Mediacheck

Who Will Control Our Digital Soul?

Internet battle lines are drawn in Canada. Here's what's at stake.

By Steve Anderson, 15 Jan 2009, TheTyee.ca

Throttling the Internet (net neutrality)

Big firms 'throttling' small independents

The great value of the open Internet is that it allows us to envision and, in fact, produce a more democratic media system.

But the open Internet is under threat by the very companies that bring it into our homes and workplaces, Internet Service Providers (ISPs). These big telecommunication companies want to become the gatekeepers of the Internet, charging hefty fees to reach large audiences, as they do with other mediums.

Big telecom companies are trying to do away with the governing guidelines of the Internet called "net neutrality" (or "common carriage"). Net neutrality requires that Internet service providers not discriminate -- including speeding up or slowing down web content -- based on its source, ownership or destination. Net neutrality protects our ability to direct our own online activities, and also maintains a level playing field for online innovation and social change.

The activity of limiting or slowing access to specific content and services is referred to as "traffic shaping" or "throttling," and it fundamentally changes how the Internet works. According to Michael Geist, the Canada Research Chair in Internet and E-commerce Law, ISPs already have a "history of blocking access to contentious content (Telus), limiting bandwidth for alternative content delivery channels (Rogers), and raising the prospect of levying fees for priority content delivery (Bell)."

If we let big ISPs have their way, media producers, online entrepreneurs and social change makers will need to ask Bell, Rogers and other big ISPs for permission and pay large sums of cash to effectively distribute content or innovate.

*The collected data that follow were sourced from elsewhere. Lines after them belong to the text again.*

-- ==== Sys2Proof/Config.lean ====
section
/-! DEFINITION. The values that the spec leaves open: constants without a body, so that no proof can see
what they are. Each is named in the assumption log. -/

namespace Sys2Proof

/-- Application minor version, 0 to 9, and build number of the running image (07 Table 7.3; log 16, DESIGN CHOICE). -/
opaque Config.appMinor : Fin 10
opaque Config.appBuild : BitVec 16

/-- The u16 code of a session's reason, which the spec names but does not number (log 7, DESIGN CHOICE). -/
opaque Config.reasonCode : Reason → BitVec 16

/-- The u8 code of a proximity pilot state, which the spec does not give (07 Table 7.12; log 7, DESIGN CHOICE). -/
opaque Config.ppCode : PpState → BitVec 8

/-- How many REF edges the AO32 cycle of a draw has beyond the fewest it can have (04 R141, R149), and the REF cycles from an
AO32 cycle to the instant of a draw within it (08 Table 8.6; log 16, DESIGN CHOICE). -/
opaque Config.refSlip : Nat → Fin 17
opaque Config.refPhase : Nat → Fin 1500
/-- Rise of the hold-up capacitor in mV in the AO32 cycle of a draw, while its capacitance is not measured (03 R120;
log 86, DESIGN CHOICE). -/
opaque Config.capRise : Nat → Nat
/-- What an allowed access reads at a draw from a target without a register map (01 R29; log 54, DESIGN CHOICE). -/
opaque Config.busRead : Nat → BitVec 32
/-- The new value of WCH_WDG_TOKEN at a draw (05 R183; log 10, DESIGN CHOICE). -/
opaque Config.wdgToken : Nat → BitVec 16

/-- Whether a turn-off at a draw is a clamp event above 1 mJ (13 R481; log 12, DESIGN CHOICE). -/
opaque Config.clampEvent : Nat → Bool

/-- The coefficients of the filters (08 Tables 8.3 and 8.4, R282; log 5, DESIGN CHOICE): of half-band 1, half-band 2, the
compensation FIR and half-band 3 (1 to 4), by tap; of a resampler by its taps, its phase and the tap; and a fraction of full scale
as a modulator's coefficients correct it (09 R326). -/
opaque Config.firTap : Nat → Nat → Rat
opaque Config.polyTap : Nat → Nat → Nat → Rat
opaque Config.corrected : Coef → Rat → Rat
/-- The descriptor's word of mode, rate, timing and range (08 Table 8.6, field 20; log 5, DESIGN CHOICE). -/
opaque Config.modeWord : ChCfg → BitVec 32

/-- A channel's full scales per unit of its modulator's bit density (08 R286; log 5, DESIGN CHOICE). -/
opaque Config.bitScale : Rat
/-- MET's arithmetic, whose precision the spec bounds but does not give (09 R321, R332; log 6, DESIGN CHOICE): the cosine of
an angle in turns, a square root, the angle of (re, im) in turns, and a value rounded for publication. -/
opaque Config.cosine : Rat → Rat
opaque Config.root : Rat → Rat
opaque Config.arg : Rat → Rat → Rat
opaque Config.publish : Rat → Int

/-- The time from the last valid sample to the synchronisation of a draw, in output periods (09 R335;
log 5, DESIGN CHOICE). -/
opaque Config.bridgeTail : Nat → Rat

/-- Whether a low pulse of RST_N between 1 µs and 10 µs at a draw resets the module (20; log 29, DESIGN CHOICE). -/
opaque Config.rstReset : Nat → Bool

/-- Bytes of the crypto engine's random source at a draw (18 R635; 11 R398; log 5, DESIGN CHOICE), and the lengthening of a
reconnect wait in per mille, at most 250 (15 R539; log 11, DESIGN CHOICE). -/
opaque Config.random : Nat → Nat → Bytes
opaque Config.jitter : Nat → Fin 251

/-- The log kind of a watch record for which Table 10.4 has none (05 R167; log 95, DESIGN CHOICE). -/
opaque Config.watchLogKind : WatchKind → BitVec 16

/-- The minutes that a DST rule's text adds at a UTC second (04 R135, 10 R353; log 14, DESIGN CHOICE). -/
opaque Config.dstMinutes : Bytes → Nat → Int

/-- The current in mA of a string whose channel has an input of so many volts: the spec names no sense
constant for it (14 R513; log 16, DESIGN CHOICE). -/
opaque Config.stringMa : Channel → Rat → Int

/-- A set's body carried from one format into another, or none where a key of it cannot be carried (19 R666,
R667), and the hash by which the operator names a certificate (15 Table 15.1; log 16, DESIGN CHOICE). -/
opaque Config.migrate : Nat → Nat → Bytes → Option Bytes
opaque Config.certHash : Bytes → Bytes

/-- The address of a memory region as the masters of the controller die see it, which the spec does not give (07
Table 7.21; log 16, DESIGN CHOICE). -/
opaque Config.regionBase : MemRegion → BitVec 32

/-- What the granule at an address of a region holds (05 R197; log 16, DESIGN CHOICE): the part of the region, and a number within it. The
spec gives no layout within the regions. -/
opaque Config.granule : MemRegion → BitVec 32 → Nat × Nat

/-- What MET counts on from where neither copy of the registers reads, at a draw (10 R385; log 5, DESIGN CHOICE). -/
opaque Config.lostRegisters : Nat → Sel3 (Vector TariffRegs 8)

/-- The waveform sets and the sealed gamma (16 Table 16.4, R571, R574, R575), which the panel's profile and the image
hold and the spec does not list (log 16, DESIGN CHOICE): the source codes per frame and the frames of the level phase, by the legal
set or not, old state (12 is unknown), new state, temperature band and fast mode; the band of a temperature in 0.1 C;
the sealed gamma of a state; and the codes that MET renders into the legal rows (R578). -/
opaque Config.waveform : Bool → Nat → Nat → Fin 8 → Bool → List (Fin 4) × Nat
opaque Config.tempBand : Bool → Int → Fin 8
opaque Config.legalGamma : Nat → Fin 257
opaque Config.legalPixel : LegalContent → Nat → Fin 16

/-- The 32 bytes of the root secret, which no one knows (18 R619; log 97, DESIGN CHOICE). -/
opaque Config.rootSecret : Fin 32 → Byte

/-- The OCMF fields IL, IF and IT of an identity kind and source, as they stand after their names, which
the spec leaves to OCMF (10 Table 10.5; log 19, DESIGN CHOICE): level, flags (a list, without the identity-hashed flag) and
type. -/
opaque Config.ocmfLevel : Nat → Nat → Bytes
opaque Config.ocmfFlags : Nat → Nat → Bool → Bytes
opaque Config.ocmfType : Nat → Nat → Bytes

end Sys2Proof
end

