-- ==== Sys2Proof/Parts/Clock.lean ====
section
/-! DEFINITION. The TIME block (04): LIFE, the RTC and the part kept in the watch domain, and the
timers and monitors of the control base. -/

namespace Sys2Proof

/-- What the adjustments written in one AO32 cycle have made (04 R155): whether an absolute set stands
among them, the offset in AO32 cycles since, and the mailboxes whose commands wait for the cycle. -/
structure RtcWrite where
  absolute : Bool
  offset : Int
  deriving DecidableEq, Repr

/-- A report of the TIME block to MET (04 R139): a step or the start of a slew. -/
structure TimeReport where
  step : Bool
  /-- RTC seconds before and after, and the offset in AO32 cycles. -/
  before : Nat
  after : Nat
  offset : Int
  /-- LIFE at the report, and RTC_STATUS.VALID before it. -/
  life : Life
  wasValid : Bool
  deriving DecidableEq, Repr

/-- The part of the TIME block that the watch domain keeps (04 Tables 4.2, 4.3: kept). -/
structure Time where
  life : Life := 0
  /-- RTC_SEC, 33 bits. -/
  rtcSec : BitVec 33 := 0
  /-- RTC_SUB, 15 bits. -/
  rtcSub : BitVec 15 := 0
  valid : Bool := false
  slewing : Bool := false
  holdover : Bool := false
  rangeEnd : Bool := false
  lifeRestart : Bool := true
  adjRefused : Bool := false
  trimClipped : Bool := false
  /-- RTC_TRIM.TRIM, in 0.1 ppm. -/
  trim : BitVec 10 := 0
  /-- The offset not yet absorbed by a slew, in AO32 cycles (R137). -/
  slewLeft : Int := 0
  /-- AO32 cycles since the slew last added or omitted a count (R137). -/
  slewPhase : Nat := 0
  /-- The trim's fraction of a count, in 0.1 ppm of a cycle (R140). -/
  trimAcc : Int := 0
  /-- The adjustments that take effect in the next AO32 cycle (R155). -/
  write : Option RtcWrite := none
  /-- The adjustment limit in seconds, set by MET (R137, R360). -/
  adjLimit : Nat := 10
  /-- The AOF lock: AOF faulted (Table 4.7). -/
  aofFault : Bool := false
  deriving DecidableEq, Repr

/-- A general timer (04 R141 to R144). (log 36, DESIGN CHOICE) -/
structure Timer where
  count : BitVec 32 := 0
  period : BitVec 32 := 0
  /-- The period running now; 0 when the period function is stopped. -/
  running : BitVec 32 := 0
  /-- REF cycles from the last AO32 cycle to the running period's next event (R142). -/
  due : Int := 0
  evt : Bool := false
  periodRefused : Bool := false
  overrun : Bool := false
  irqEn : Bool := false
  /-- The interrupt of the last period event is raised to the owner (R142). -/
  irq : Bool := false
  deriving DecidableEq, Repr

/-- The part of the TIME block and its monitors that module power-on clears (04 Table 4.2). -/
structure TimeBase where
  timers : Vector Timer 16 := Vector.replicate 16 {}
  /-- RTC_SET_HI. -/
  setHi : BitVec 1 := 0
  /-- CLK_FAULT, one bit for each code of Table 4.1. -/
  clkFault : BitVec 32 := 0
  /-- Domains faulted and not readmitted (R160). -/
  faulted : List Domain := []
  /-- PLL domains left off until the next module power-on (Table 4.7). -/
  off : List Domain := []
  /-- LIFE of the last fault of each PLL domain that has faulted (Table 4.7: within 10 min). -/
  lastPll : List (Domain × Life) := []
  /-- Reports that wait for MET (R139), oldest first. -/
  reports : List TimeReport := []
  /-- TIME_SET and TIME_ADJUST commands that complete with the AO32 cycle (R155). -/
  waiting : List Mailbox := []
  deriving DecidableEq, Repr

end Sys2Proof
end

Revolt of independents, capitulation of CRTC

The importance of net neutrality was made clear when Bell Canada's traffic "throttling" began limiting users' ability to view the CBC's hit show "Canada's Next Great Prime Minister." Some users claimed it took over a day to download the show. In addition to manipulating its own customers' use of the Internet, Bell also "shapes" traffic passing through its network from independent ISPs like Teksavvy Solutions, thereby also limiting one of its few competitors from offering open access to the Internet.

The Canadian Association of Internet Providers (CAIP) stood up for independent ISPs by sending a formal request to the CRTC urging them to order Bell to cease and desist from throttling its competitors' Internet service. Unfortunately, on Nov. 20th the CRTC ruled that Bell could continue to throttle independent ISPs who interconnect with its network. The CRTC's ruling in the CAIP proceeding acts to limit competing ISPs from offering differential services, like providing access to the open Internet.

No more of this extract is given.